El desespero por los más de tres meses sin recibir sueldos, los 14 voluntarios del Cuerpo de Bomberos de Lorica (Córdoba) y cinco del área administrativa, colgaron las mangueras y las botas para declararse en huelga.

Los vehículos quedaron estacionados en la sede operativa, y sobre ellos, y en las paredes, colgaron cartulinas que avisan el paro.

En diálogo con LA FLECHA, el comandante de los bomberos, José Polo Gaviria, anotó que la cuenta yace en la tesorería de la Alcaldía de Lorica, aseguró que ni la alcaldesa Nancy Jattin; ni el tesorero, Miguel Burgos; ni el secretario de gobierno, Ricardo Negrete, respondieron sobre tiempos de pagos.

El comandante Polo Gaviria agregó que el vetusto edificio, que antes fue el matadero municipal, también fue afectado por un vendaval que logró desprender parte del techo, para lo que tampoco hay fondos, menos para mejorar las instalaciones que guardan el último vehículo, que sirvió para pasear a la medallista Leicy Santos por las calles de la ciudad.

“SI NO PAGAN, NO APAGAMOS”

Sin respuestas de la cúpula administrativa de la Alcaldía, ni del comandante Gaviria, los voluntarios optaron suspender labores.
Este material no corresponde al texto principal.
-- ==== Sys2Proof/Laws/Frame.lean ====
section
/-! SUPPORT. What the shared operations leave: events, signals, journal records, alarms, clocks, sessions and replies touch only their own components. -/

namespace Sys2Proof.Machine

variable (s : State)

/-! ## sendVec -/

@[simp] theorem sendVec_pending (v : Nat) : (sendVec v s).pending = s.pending := by
  simp [sendVec]
@[simp] theorem sendVec_dev (v : Nat) : (sendVec v s).dev = s.dev := by
  simp [sendVec]
@[simp] theorem sendVec_clk (v : Nat) : (sendVec v s).clk = s.clk := by
  simp [sendVec]
@[simp] theorem sendVec_slices (v : Nat) : (sendVec v s).slices = s.slices := by
  simp [sendVec]
@[simp] theorem sendVec_mir (v : Nat) : (sendVec v s).mir = s.mir := by
  simp [sendVec]
@[simp] theorem sendVec_sup (v : Nat) : (sendVec v s).sup = s.sup := by
  simp [sendVec]
@[simp] theorem sendVec_therm (v : Nat) : (sendVec v s).therm = s.therm := by
  simp [sendVec]
@[simp] theorem sendVec_pcie (v : Nat) : (sendVec v s).pcie = s.pcie := by
  simp [sendVec]
@[simp] theorem sendVec_nv (v : Nat) : (sendVec v s).nv = s.nv := by
  simp [sendVec]
@[simp] theorem sendVec_opt (v : Nat) : (sendVec v s).opt = s.opt := by
  simp [sendVec]
@[simp] theorem sendVec_ret (v : Nat) : (sendVec v s).ret = s.ret := by
  simp [sendVec]
@[simp] theorem sendVec_cp (v : Nat) : (sendVec v s).cp = s.cp := by
  simp [sendVec]
@[simp] theorem sendVec_spi (v : Nat) : (sendVec v s).spi = s.spi := by
  simp [sendVec]
@[simp] theorem sendVec_rings (v : Nat) : (sendVec v s).rings = s.rings := by
  simp [sendVec]
@[simp] theorem sendVec_hfr (v : Nat) : (sendVec v s).hfr = s.hfr := by
  simp [sendVec]
@[simp] theorem sendVec_jr (v : Nat) : (sendVec v s).jr = s.jr := by
  simp [sendVec]
@[simp] theorem sendVec_tim (v : Nat) : (sendVec v s).tim = s.tim := by
  simp [sendVec]
@[simp] theorem sendVec_gpio (v : Nat) : (sendVec v s).gpio = s.gpio := by
  simp [sendVec]
@[simp] theorem sendVec_ports (v : Nat) : (sendVec v s).ports = s.ports := by
  simp [sendVec]
@[simp] theorem sendVec_lanes (v : Nat) : (sendVec v s).lanes = s.lanes := by
  simp [sendVec]
@[simp] theorem sendVec_i2c (v : Nat) : (sendVec v s).i2c = s.i2c := by
  simp [sendVec]
@[simp] theorem sendVec_mods (v : Nat) : (sendVec v s).mods = s.mods := by
  simp [sendVec]
@[simp] theorem sendVec_bankBit (v : Nat) : (sendVec v s).bankBit = s.bankBit := by
  simp [sendVec]
@[simp] theorem sendVec_swap (v : Nat) : (sendVec v s).swap = s.swap := by
  simp [sendVec]
@[simp] theorem sendVec_fa (v : Nat) : (sendVec v s).fa = s.fa := by
  simp [sendVec]
@[simp] theorem sendVec_fb (v : Nat) : (sendVec v s).fb = s.fb := by
  simp [sendVec]
@[simp] theorem sendVec_hl (v : Nat) : (sendVec v s).hl = s.hl := by
  simp [sendVec]
@[simp] theorem sendVec_age (v : Nat) : (sendVec v s).age = s.age := by
  simp [sendVec]
@[simp] theorem sendVec_shadow (v : Nat) : (sendVec v s).shadow = s.shadow := by
  simp [sendVec]
@[simp] theorem sendVec_flush (v : Nat) : (sendVec v s).flush = s.flush := by
  simp [sendVec]
@[simp] theorem sendVec_memErr (v : Nat) : (sendVec v s).memErr = s.memErr := by
  simp [sendVec]
@[simp] theorem sendVec_frames (v : Nat) : (sendVec v s).frames = s.frames := by
  simp [sendVec]
@[simp] theorem sendVec_gran (v : Nat) : (sendVec v s).gran = s.gran := by
  simp [sendVec]
@[simp] theorem sendVec_meters (v : Nat) : (sendVec v s).meters = s.meters := by
  simp [sendVec]
@[simp] theorem sendVec_shapers (v : Nat) : (sendVec v s).shapers = s.shapers := by
  simp [sendVec]
@[simp] theorem sendVec_meterInvalid (v : Nat) : (sendVec v s).meterInvalid = s.meterInvalid := by
  simp [sendVec]
@[simp] theorem sendVec_red (v : Nat) : (sendVec v s).red = s.red := by
  simp [sendVec]
@[simp] theorem sendVec_imgLoad (v : Nat) : (sendVec v s).imgLoad = s.imgLoad := by
  simp [sendVec]
@[simp] theorem sendVec_gle (v : Nat) : (sendVec v s).gle = s.gle := by
  simp [sendVec]
@[simp] theorem sendVec_mirrors (v : Nat) : (sendVec v s).mirrors = s.mirrors := by
  simp [sendVec]
@[simp] theorem sendVec_stook (v : Nat) : (sendVec v s).stook = s.stook := by
  simp [sendVec]
@[simp] theorem sendVec_perf (v : Nat) : (sendVec v s).perf = s.perf := by
  simp [sendVec]
@[simp] theorem sendVec_deep (v : Nat) : (sendVec v s).deep = s.deep := by
  simp [sendVec]
@[simp] theorem sendVec_free (v : Nat) : (sendVec v s).free = s.free := by
  simp [sendVec]
@[simp] theorem sendVec_nextUid (v : Nat) : (sendVec v s).nextUid = s.nextUid := by
  simp [sendVec]
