theorem stageAll_keeps (objs : Tables → List Staged) (te : Nat) (new : Tables → Tables) (s : State) {b0 : Base} (hs : Keeps b0 s) : Keeps b0 (stageAll objs te new s) := by
  unfold stageAll
  repeat' (first | with_reducible assumption | with_reducible apply eachTab_keeps)

theorem execStagingRecordRetire_keeps (s : State) {b0 : Base} (hs : Keeps b0 s) : OutKeeps b0 (execStagingRecordRetire s) := by
  unfold execStagingRecordRetire
  try dsimp only
  repeat' (first
      | with_reducible assumption | with_reducible apply purgeStaging_keeps | with_reducible apply reachNs_keeps | with_reducible apply next_keeps
      | with_reducible apply outKeeps_next | split | with_reducible apply keeps_foldl | with_reducible apply keeps_foldl_snd
      | with_reducible apply outKeeps_ite | with_reducible apply keeps_ite | (intro _; intros)
      | (fail_if_no_progress refine Keeps.upd id id id id id id id id id id id id id id id id ?_))

theorem streamLookup_keeps (s : State) (f : Nat) (app appid domain vid da ns : Nat) {b0 : Base} (hs : Keeps b0 s) : Keeps b0 (streamLookup s f app appid domain vid da ns).2 := by
  unfold streamLookup
  try dsimp only
  repeat' (first | with_reducible assumption | with_reducible apply modTab_keeps | split)

theorem addressLookup_keeps (s : State) (f fid da ingress ns : Nat) {b0 : Base} (hs : Keeps b0 s) : Keeps b0 (addressLookup s f fid da ingress ns).2.2 := by
  unfold addressLookup
  repeat' (first
      | with_reducible assumption | with_reducible apply fireFurMs_keeps | with_reducible apply modTab_keeps
      | with_reducible apply keeps_ite_thd | split)

theorem addrFault_keeps (f : Nat) (s : State) (pl : Nat) {b0 : Base} (hs : Keeps b0 s) : Keeps b0 (addrFault f s pl) := by
  unfold addrFault
  repeat' (first
      | with_reducible assumption | with_reducible apply raiseAlarm_keeps | with_reducible apply fireFur_keeps | with_reducible apply modTab_keeps
      | with_reducible apply memUnc_keeps | with_reducible apply ovfWatch_keeps)

theorem learnLimited_keeps (f : Nat) (s : State) {b0 : Base} (hs : Keeps b0 s) : Keeps b0 (learnLimited f s) := by
  unfold learnLimited
  repeat' (first | with_reducible assumption | with_reducible apply fireFurMs_keeps)

theorem learnExamine_keeps (f key port ns : Nat) (s : State) {b0 : Base} (hs : Keeps b0 s) : Keeps b0 (learnExamine f key port ns s) := by
  unfold learnExamine
  try dsimp only
  repeat' (first
      | with_reducible assumption | with_reducible apply modTab_keeps | with_reducible apply learnLimited_keeps
      | with_reducible apply fireFurMs_keeps | with_reducible apply keeps_ite | (intro _; intros) | split
      | (fail_if_no_progress refine Keeps.upd id id id id id id id id id id id id id id id id ?_))

theorem noteSurvivor_keeps (f key : Nat) (s : State) {b0 : Base} (hs : Keeps b0 s) : Keeps b0 (noteSurvivor f key s) := by
  unfold noteSurvivor
  repeat' (first
      | with_reducible assumption | with_reducible apply takeFree_keeps | with_reducible apply keeps_ite
      | (fail_if_no_progress refine Keeps.upd id id id id id id id id id id id id id id id id ?_))

theorem learnStep_keeps (f : Nat) (s0 : State) {b0 : Base} (hs0 : Keeps b0 s0) : Keeps b0 (learnStep f s0) := by
  unfold learnStep
  try dsimp only
  repeat' (first
      | with_reducible assumption | with_reducible apply learnLimited_keeps | with_reducible apply noteSurvivor_keeps
      | with_reducible apply fireFurMs_keeps | with_reducible apply ovfWatch_keeps | with_reducible apply modTab_keeps
      | with_reducible apply keeps_ite | split)

theorem execLearnInsert_keeps (t : TabRead) (s : State) {b0 : Base} (hs : Keeps b0 s) : OutKeeps b0 (execLearnInsert t s) := by
  unfold execLearnInsert
  repeat' (first
      | with_reducible assumption | with_reducible apply learnStep_keeps | with_reducible apply addrFault_keeps | with_reducible apply next_keeps
      | with_reducible apply keeps_foldl | with_reducible apply keeps_foldl_snd | with_reducible apply outKeeps_next | (intro _; intros)
      | with_reducible apply outKeeps_ite | with_reducible apply keeps_ite)

theorem execAgeingSweep_keeps (w : TabRead) (s0 : State) {b0 : Base} (hs0 : Keeps b0 s0) : OutKeeps b0 (execAgeingSweep w s0) := by
  unfold execAgeingSweep
  try dsimp only
  repeat' (first
      | with_reducible assumption | with_reducible apply addrFault_keeps | with_reducible apply startCore_keeps
      | with_reducible apply reachEdge_keeps | with_reducible apply coreIdle_keeps | with_reducible apply ovfWatch_keeps
      | with_reducible apply modTab_keeps | with_reducible apply next_keeps | with_reducible apply keeps_foldl
      | with_reducible apply keeps_foldl_snd | with_reducible apply outKeeps_next | with_reducible apply outKeeps_ite | (intro _; intros) | split
      | with_reducible apply keeps_ite | (fail_if_no_progress refine Keeps.upd id id id id id id id id id id id id id id id id ?_))
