-- ==== Sys2Proof/Laws/KeepMeter.lean ====
section
/-! SUPPORT. What the operations of Machine/Meter.lean keep. -/

namespace Sys2Proof.Machine

theorem modDrill_keeps (p : Nat) (g : Drill → Drill) (s : State) {b0 : Base} (hs : Keeps b0 s) : Keeps b0 (modDrill p g s) := by
  unfold modDrill
  repeat' (first | with_reducible assumption | with_reducible apply modPort_keeps)

theorem dctrN_keeps (k n p : Nat) (s : State) {b0 : Base} (hs : Keeps b0 s) : Keeps b0 (dctrN k n p s) := by
  unfold dctrN
  repeat' (first | with_reducible assumption | with_reducible apply modDrill_keeps)

theorem dctr_keeps (k p : Nat) (s : State) {b0 : Base} (hs : Keeps b0 s) : Keeps b0 (dctr k p s) := by
  unfold dctr
  repeat' (first | with_reducible assumption | with_reducible apply dctrN_keeps)

theorem drillFind_keeps (p cause : Nat) (payload : List Byte) (s : State) {b0 : Base} (hs : Keeps b0 s) : Keeps b0 (drillFind p cause payload s) := by
  unfold drillFind
  repeat' (first | with_reducible assumption | with_reducible apply fireMs_keeps)

theorem modMeter_keeps (i : Nat) (g : Meter → Meter) (s : State) {b0 : Base} (hs : Keeps b0 s) : Keeps b0 (modMeter i g s) := hs.meters (canon_tmod _ _ hs.wf_meters)

theorem meterFault_keeps (i by_ : Nat) (s : State) {b0 : Base} (hs : Keeps b0 s) : Keeps b0 (meterFault i by_ s) := by
  unfold meterFault
  try dsimp only
  repeat' (first
      | with_reducible assumption | with_reducible apply modMeter_keeps | with_reducible apply memUnc_keeps
      | with_reducible apply drillFind_keeps | with_reducible apply fire_keeps | with_reducible apply keeps_ite | split)

theorem meterBlock_keeps (i p : Nat) (s : State) {b0 : Base} (hs : Keeps b0 s) : Keeps b0 (meterBlock i p s) := by
  unfold meterBlock
  repeat' (first | with_reducible assumption | with_reducible apply drillFind_keeps | with_reducible apply modMeter_keeps)

theorem meterStep_keeps (i : Nat) (x : Frame) (cls e : Nat) (bad : Bool) (r : Metered) (s : State) {b0 : Base} (hs : Keeps b0 s) : Keeps b0 (meterStep i x cls e bad r s).2 := by
  unfold meterStep
  repeat' (first
      | with_reducible assumption | with_reducible apply meterBlock_keeps | with_reducible apply meterFault_keeps
      | with_reducible apply modMeter_keeps | (intro h; (try dsimp only); exact canon_tset _ _ h) | with_reducible apply keeps_ite
      | with_reducible apply keeps_ite_snd | (intro _; intros) | (fail_if_no_progress with_reducible apply Keeps.upd))

theorem meterFrame_keeps (x : Frame) (cls metr : Nat) (badS badC : Bool) (s0 : State) {b0 : Base} (hs0 : Keeps b0 s0) : Keeps b0 (meterFrame x cls metr badS badC s0).2 := by
  unfold meterFrame
  repeat' (first
      | with_reducible assumption | with_reducible apply meterBlock_keeps | with_reducible apply meterStep_keeps
      | with_reducible apply modMeter_keeps | with_reducible apply keeps_ite | with_reducible apply keeps_ite_snd
      | (fail_if_no_progress refine Keeps.upd id id id id id id id id id id id id id id id id ?_))

theorem meterCorrect_keeps (x : Frame) (e l : Nat) (s : State) {b0 : Base} (hs : Keeps b0 s) : Keeps b0 (meterCorrect x e l s) := by
  unfold meterCorrect
  repeat' (first
      | with_reducible assumption | with_reducible apply modMeter_keeps | with_reducible apply keeps_foldl | (intro _; intros))

theorem bodyMeterSet_keeps (p : Packet) (s : State) {b0 : Base} (hs : Keeps b0 s) : ResKeeps b0 (bodyMeterSet p s) := by
  unfold bodyMeterSet
  try dsimp only
  repeat' (first
      | with_reducible assumption | with_reducible apply unlessUpset_keeps | with_reducible apply meterFault_keeps
      | with_reducible apply touchPort_keeps | with_reducible apply touchPorts_keeps | with_reducible apply modDrill_keeps
      | with_reducible apply checked_keeps | with_reducible apply memUnc_keeps | with_reducible apply modMeter_keeps
      | with_reducible apply resKeeps_ok | exact trivial
      | (refine Keeps.meters (by assumption) ?_; exact canon_tset _ _ (Keeps.wf_meters (by assumption))) | with_reducible apply keeps_ite
      | (intro _; intros) | split | with_reducible apply resKeeps_ite | with_reducible apply resKeeps_final
      | with_reducible apply resKeeps_accepted | (fail_if_no_progress unfold checked) | trivial
      | (fail_if_no_progress refine Keeps.upd id id id id id id id id id id id id id id id id ?_))

theorem execMeterSet_keeps (p : Packet) (s : State) {b0 : Base} (hs : Keeps b0 s) : OutKeeps b0 (execMeterSet p s) := 
  serveCmd_keeps _ _ _ _ (specKeeps_none rfl) (fun p t h => bodyMeterSet_keeps p t h) hs

end Sys2Proof.Machine
end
Una de las pancartas fijadas en la sede donde fueron acomodados hace una década, después de cerrado el matadero municipal, reza la frase “Si no pagan, no apagamos”. Esto para significar lo que implica el riesgo que corren Lorica y los municipios vecinos con los que celebraron convenio: Purísima, Chimá, Momil y San Antero.

Un voluntario que solicitó omitir su identidad, señaló que su hogar está en una caótica situación. Aseguró que en la tienda del barrio ya le cerraron el crédito y que está al borde del desespero.

En años anteriores, varios optaron rebuscarse como ‘mototaxistas’ para llevar algo a sus casas, mientras se normalizaba la tensa relación que hubo entre la administración municipal y el cuerpo de socorro.

Esta vez aguardan que aquellos tiempos sean cosa del pasado y que la nueva crisis dure pocos días.

Aspecto interno del Cuerpo de Bomberos de Lorica.